Copy each of the following entries back without change.

▶ _Records supplied_:

----

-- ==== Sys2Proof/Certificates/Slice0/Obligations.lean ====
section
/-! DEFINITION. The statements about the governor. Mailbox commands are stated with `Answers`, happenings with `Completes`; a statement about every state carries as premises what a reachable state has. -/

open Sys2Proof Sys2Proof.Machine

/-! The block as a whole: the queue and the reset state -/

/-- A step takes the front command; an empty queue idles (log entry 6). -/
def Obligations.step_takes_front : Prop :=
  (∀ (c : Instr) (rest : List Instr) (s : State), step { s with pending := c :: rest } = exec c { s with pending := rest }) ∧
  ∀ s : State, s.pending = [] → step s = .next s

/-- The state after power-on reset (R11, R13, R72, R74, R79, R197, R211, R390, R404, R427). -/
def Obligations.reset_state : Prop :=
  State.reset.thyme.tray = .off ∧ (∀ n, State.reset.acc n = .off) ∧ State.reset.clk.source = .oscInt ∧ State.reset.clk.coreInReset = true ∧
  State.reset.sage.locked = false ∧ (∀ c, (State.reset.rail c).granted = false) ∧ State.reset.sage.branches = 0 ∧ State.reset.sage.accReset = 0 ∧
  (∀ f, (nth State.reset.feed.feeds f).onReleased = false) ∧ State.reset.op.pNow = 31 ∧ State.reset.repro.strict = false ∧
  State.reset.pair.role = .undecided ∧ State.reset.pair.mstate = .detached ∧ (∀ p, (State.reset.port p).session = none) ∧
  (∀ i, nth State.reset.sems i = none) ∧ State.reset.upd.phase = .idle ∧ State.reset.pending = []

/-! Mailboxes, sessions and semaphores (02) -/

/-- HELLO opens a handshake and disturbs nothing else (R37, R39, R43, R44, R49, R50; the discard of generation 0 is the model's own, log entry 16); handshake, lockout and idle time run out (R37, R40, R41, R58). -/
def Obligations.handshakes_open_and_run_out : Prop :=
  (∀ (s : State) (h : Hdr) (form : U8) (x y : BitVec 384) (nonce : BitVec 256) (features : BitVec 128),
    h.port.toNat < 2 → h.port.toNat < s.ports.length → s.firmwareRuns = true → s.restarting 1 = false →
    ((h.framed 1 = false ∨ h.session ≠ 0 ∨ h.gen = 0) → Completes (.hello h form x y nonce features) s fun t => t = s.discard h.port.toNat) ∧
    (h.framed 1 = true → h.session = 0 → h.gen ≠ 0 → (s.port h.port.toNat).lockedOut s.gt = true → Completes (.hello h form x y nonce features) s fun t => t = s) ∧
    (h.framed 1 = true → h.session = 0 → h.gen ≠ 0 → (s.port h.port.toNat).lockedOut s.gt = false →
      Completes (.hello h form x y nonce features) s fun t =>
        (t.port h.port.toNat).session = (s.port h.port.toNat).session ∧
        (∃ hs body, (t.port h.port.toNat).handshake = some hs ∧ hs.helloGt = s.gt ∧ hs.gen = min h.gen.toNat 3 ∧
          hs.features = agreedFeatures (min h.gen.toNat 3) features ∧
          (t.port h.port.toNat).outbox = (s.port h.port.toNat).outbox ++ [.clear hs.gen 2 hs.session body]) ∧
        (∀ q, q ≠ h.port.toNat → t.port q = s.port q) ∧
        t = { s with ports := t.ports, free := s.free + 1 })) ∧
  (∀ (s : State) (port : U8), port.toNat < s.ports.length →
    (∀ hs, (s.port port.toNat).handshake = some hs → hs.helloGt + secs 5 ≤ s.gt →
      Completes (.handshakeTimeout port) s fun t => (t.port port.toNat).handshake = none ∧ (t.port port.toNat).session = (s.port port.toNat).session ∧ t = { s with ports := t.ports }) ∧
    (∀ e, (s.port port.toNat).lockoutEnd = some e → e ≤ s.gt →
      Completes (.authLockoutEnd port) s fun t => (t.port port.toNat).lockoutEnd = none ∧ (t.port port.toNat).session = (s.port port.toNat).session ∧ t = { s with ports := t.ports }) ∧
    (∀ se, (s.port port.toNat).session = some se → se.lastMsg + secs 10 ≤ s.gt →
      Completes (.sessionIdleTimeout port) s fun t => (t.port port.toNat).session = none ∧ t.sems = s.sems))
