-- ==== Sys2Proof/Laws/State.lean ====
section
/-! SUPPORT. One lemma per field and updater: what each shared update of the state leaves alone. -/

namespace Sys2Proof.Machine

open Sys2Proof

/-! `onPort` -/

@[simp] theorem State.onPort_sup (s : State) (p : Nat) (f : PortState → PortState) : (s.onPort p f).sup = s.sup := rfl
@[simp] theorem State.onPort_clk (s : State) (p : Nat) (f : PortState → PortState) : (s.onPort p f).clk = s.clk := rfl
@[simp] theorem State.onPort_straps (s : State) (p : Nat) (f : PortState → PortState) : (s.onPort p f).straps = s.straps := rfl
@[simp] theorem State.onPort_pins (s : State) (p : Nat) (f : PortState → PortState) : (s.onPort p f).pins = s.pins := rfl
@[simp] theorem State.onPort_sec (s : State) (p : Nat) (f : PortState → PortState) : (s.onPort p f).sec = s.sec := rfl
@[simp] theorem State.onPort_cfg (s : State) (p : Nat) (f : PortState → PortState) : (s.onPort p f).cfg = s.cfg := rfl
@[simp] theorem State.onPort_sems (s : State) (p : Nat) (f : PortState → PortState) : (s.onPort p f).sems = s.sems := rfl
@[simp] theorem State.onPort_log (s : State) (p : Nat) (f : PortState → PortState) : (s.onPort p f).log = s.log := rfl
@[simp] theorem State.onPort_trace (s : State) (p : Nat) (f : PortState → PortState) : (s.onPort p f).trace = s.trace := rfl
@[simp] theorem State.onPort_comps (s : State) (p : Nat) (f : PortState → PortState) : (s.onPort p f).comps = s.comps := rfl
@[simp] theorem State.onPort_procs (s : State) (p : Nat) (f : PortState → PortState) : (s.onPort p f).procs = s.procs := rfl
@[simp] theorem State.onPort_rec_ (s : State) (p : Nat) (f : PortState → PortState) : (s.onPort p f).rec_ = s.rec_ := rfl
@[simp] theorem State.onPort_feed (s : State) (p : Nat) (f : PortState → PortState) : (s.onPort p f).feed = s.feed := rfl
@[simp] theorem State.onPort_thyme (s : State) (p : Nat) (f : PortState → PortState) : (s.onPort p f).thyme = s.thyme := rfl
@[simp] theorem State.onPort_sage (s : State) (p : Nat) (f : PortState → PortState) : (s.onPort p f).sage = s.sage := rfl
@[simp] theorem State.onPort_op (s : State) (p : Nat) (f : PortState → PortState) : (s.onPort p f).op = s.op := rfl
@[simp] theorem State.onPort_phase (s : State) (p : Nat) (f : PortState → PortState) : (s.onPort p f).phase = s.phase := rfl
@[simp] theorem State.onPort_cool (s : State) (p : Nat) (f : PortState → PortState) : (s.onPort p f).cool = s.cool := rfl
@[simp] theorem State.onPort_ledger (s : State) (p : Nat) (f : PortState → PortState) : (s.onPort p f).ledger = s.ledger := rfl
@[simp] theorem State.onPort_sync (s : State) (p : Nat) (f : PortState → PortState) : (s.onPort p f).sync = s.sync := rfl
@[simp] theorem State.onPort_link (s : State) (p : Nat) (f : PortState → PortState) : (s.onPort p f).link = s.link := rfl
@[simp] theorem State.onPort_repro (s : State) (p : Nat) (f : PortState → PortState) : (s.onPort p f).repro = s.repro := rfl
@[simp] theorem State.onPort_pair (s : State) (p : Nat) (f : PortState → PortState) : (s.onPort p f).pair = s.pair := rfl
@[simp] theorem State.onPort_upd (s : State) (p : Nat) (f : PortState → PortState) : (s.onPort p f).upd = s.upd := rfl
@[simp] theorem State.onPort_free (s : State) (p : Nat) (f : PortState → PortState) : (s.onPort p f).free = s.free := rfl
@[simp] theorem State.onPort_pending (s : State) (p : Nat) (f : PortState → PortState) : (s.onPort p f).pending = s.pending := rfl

----

▶ _Problem solution_:
-- ==== Sys2Proof/Certificates/Slice0/Obligations.lean ====
section
/-! DEFINITION. The statements about the governor. Mailbox commands are stated with `Answers`, happenings with `Completes`; a statement about every state carries as premises what a reachable state has. -/

open Sys2Proof Sys2Proof.Machine

/-! The block as a whole: the queue and the reset state -/

/-- A step takes the front command; an empty queue idles (log entry 6). -/
def Obligations.step_takes_front : Prop :=
  (∀ (c : Instr) (rest : List Instr) (s : State), step { s with pending := c :: rest } = exec c { s with pending := rest }) ∧
  ∀ s : State, s.pending = [] → step s = .next s

/-- The state after power-on reset (R11, R13, R72, R74, R79, R197, R211, R390, R404, R427). -/
def Obligations.reset_state : Prop :=
  State.reset.thyme.tray = .off ∧ (∀ n, State.reset.acc n = .off) ∧ State.reset.clk.source = .oscInt ∧ State.reset.clk.coreInReset = true ∧
  State.reset.sage.locked = false ∧ (∀ c, (State.reset.rail c).granted = false) ∧ State.reset.sage.branches = 0 ∧ State.reset.sage.accReset = 0 ∧
  (∀ f, (nth State.reset.feed.feeds f).onReleased = false) ∧ State.reset.op.pNow = 31 ∧ State.reset.repro.strict = false ∧
  State.reset.pair.role = .undecided ∧ State.reset.pair.mstate = .detached ∧ (∀ p, (State.reset.port p).session = none) ∧
  (∀ i, nth State.reset.sems i = none) ∧ State.reset.upd.phase = .idle ∧ State.reset.pending = []

/-! Mailboxes, sessions and semaphores (02) -/

/-- HELLO opens a handshake and disturbs nothing else (R37, R39, R43, R44, R49, R50; the discard of generation 0 is the model's own, log entry 16); handshake, lockout and idle time run out (R37, R40, R41, R58). -/
def Obligations.handshakes_open_and_run_out : Prop :=
  (∀ (s : State) (h : Hdr) (form : U8) (x y : BitVec 384) (nonce : BitVec 256) (features : BitVec 128),
    h.port.toNat < 2 → h.port.toNat < s.ports.length → s.firmwareRuns = true → s.restarting 1 = false →
    ((h.framed 1 = false ∨ h.session ≠ 0 ∨ h.gen = 0) → Completes (.hello h form x y nonce features) s fun t => t = s.discard h.port.toNat) ∧
    (h.framed 1 = true → h.session = 0 → h.gen ≠ 0 → (s.port h.port.toNat).lockedOut s.gt = true → Completes (.hello h form x y nonce features) s fun t => t = s) ∧
    (h.framed 1 = true → h.session = 0 → h.gen ≠ 0 → (s.port h.port.toNat).lockedOut s.gt = false →
      Completes (.hello h form x y nonce features) s fun t =>
        (t.port h.port.toNat).session = (s.port h.port.toNat).session ∧
        (∃ hs body, (t.port h.port.toNat).handshake = some hs ∧ hs.helloGt = s.gt ∧ hs.gen = min h.gen.toNat 3 ∧
          hs.features = agreedFeatures (min h.gen.toNat 3) features ∧
          (t.port h.port.toNat).outbox = (s.port h.port.toNat).outbox ++ [.clear hs.gen 2 hs.session body]) ∧
        (∀ q, q ≠ h.port.toNat → t.port q = s.port q) ∧
        t = { s with ports := t.ports, free := s.free + 1 })) ∧
  (∀ (s : State) (port : U8), port.toNat < s.ports.length →
    (∀ hs, (s.port port.toNat).handshake = some hs → hs.helloGt + secs 5 ≤ s.gt →
      Completes (.handshakeTimeout port) s fun t => (t.port port.toNat).handshake = none ∧ (t.port port.toNat).session = (s.port port.toNat).session ∧ t = { s with ports := t.ports }) ∧
    (∀ e, (s.port port.toNat).lockoutEnd = some e → e ≤ s.gt →
      Completes (.authLockoutEnd port) s fun t => (t.port port.toNat).lockoutEnd = none ∧ (t.port port.toNat).session = (s.port port.toNat).session ∧ t = { s with ports := t.ports }) ∧
    (∀ se, (s.port port.toNat).session = some se → se.lastMsg + secs 10 ≤ s.gt →
      Completes (.sessionIdleTimeout port) s fun t => (t.port port.toNat).session = none ∧ t.sems = s.sems))
-- ==== Sys2Proof/Laws/State.lean ====
section
/-! SUPPORT. One lemma per field and updater: what each shared update of the state leaves alone. -/

namespace Sys2Proof.Machine

open Sys2Proof

/-! `onPort` -/

@[simp] theorem State.onPort_sup (s : State) (p : Nat) (f : PortState → PortState) : (s.onPort p f).sup = s.sup := rfl
@[simp] theorem State.onPort_clk (s : State) (p : Nat) (f : PortState → PortState) : (s.onPort p f).clk = s.clk := rfl
@[simp] theorem State.onPort_straps (s : State) (p : Nat) (f : PortState → PortState) : (s.onPort p f).straps = s.straps := rfl
@[simp] theorem State.onPort_pins (s : State) (p : Nat) (f : PortState → PortState) : (s.onPort p f).pins = s.pins := rfl
@[simp] theorem State.onPort_sec (s : State) (p : Nat) (f : PortState → PortState) : (s.onPort p f).sec = s.sec := rfl
@[simp] theorem State.onPort_cfg (s : State) (p : Nat) (f : PortState → PortState) : (s.onPort p f).cfg = s.cfg := rfl
@[simp] theorem State.onPort_sems (s : State) (p : Nat) (f : PortState → PortState) : (s.onPort p f).sems = s.sems := rfl
@[simp] theorem State.onPort_log (s : State) (p : Nat) (f : PortState → PortState) : (s.onPort p f).log = s.log := rfl
@[simp] theorem State.onPort_trace (s : State) (p : Nat) (f : PortState → PortState) : (s.onPort p f).trace = s.trace := rfl
@[simp] theorem State.onPort_comps (s : State) (p : Nat) (f : PortState → PortState) : (s.onPort p f).comps = s.comps := rfl
@[simp] theorem State.onPort_procs (s : State) (p : Nat) (f : PortState → PortState) : (s.onPort p f).procs = s.procs := rfl
@[simp] theorem State.onPort_rec_ (s : State) (p : Nat) (f : PortState → PortState) : (s.onPort p f).rec_ = s.rec_ := rfl
@[simp] theorem State.onPort_feed (s : State) (p : Nat) (f : PortState → PortState) : (s.onPort p f).feed = s.feed := rfl
@[simp] theorem State.onPort_thyme (s : State) (p : Nat) (f : PortState → PortState) : (s.onPort p f).thyme = s.thyme := rfl
@[simp] theorem State.onPort_sage (s : State) (p : Nat) (f : PortState → PortState) : (s.onPort p f).sage = s.sage := rfl
@[simp] theorem State.onPort_op (s : State) (p : Nat) (f : PortState → PortState) : (s.onPort p f).op = s.op := rfl
@[simp] theorem State.onPort_phase (s : State) (p : Nat) (f : PortState → PortState) : (s.onPort p f).phase = s.phase := rfl
@[simp] theorem State.onPort_cool (s : State) (p : Nat) (f : PortState → PortState) : (s.onPort p f).cool = s.cool := rfl
@[simp] theorem State.onPort_ledger (s : State) (p : Nat) (f : PortState → PortState) : (s.onPort p f).ledger = s.ledger := rfl
@[simp] theorem State.onPort_sync (s : State) (p : Nat) (f : PortState → PortState) : (s.onPort p f).sync = s.sync := rfl
@[simp] theorem State.onPort_link (s : State) (p : Nat) (f : PortState → PortState) : (s.onPort p f).link = s.link := rfl
@[simp] theorem State.onPort_repro (s : State) (p : Nat) (f : PortState → PortState) : (s.onPort p f).repro = s.repro := rfl
@[simp] theorem State.onPort_pair (s : State) (p : Nat) (f : PortState → PortState) : (s.onPort p f).pair = s.pair := rfl
@[simp] theorem State.onPort_upd (s : State) (p : Nat) (f : PortState → PortState) : (s.onPort p f).upd = s.upd := rfl
@[simp] theorem State.onPort_free (s : State) (p : Nat) (f : PortState → PortState) : (s.onPort p f).free = s.free := rfl
@[simp] theorem State.onPort_pending (s : State) (p : Nat) (f : PortState → PortState) : (s.onPort p f).pending = s.pending := rfl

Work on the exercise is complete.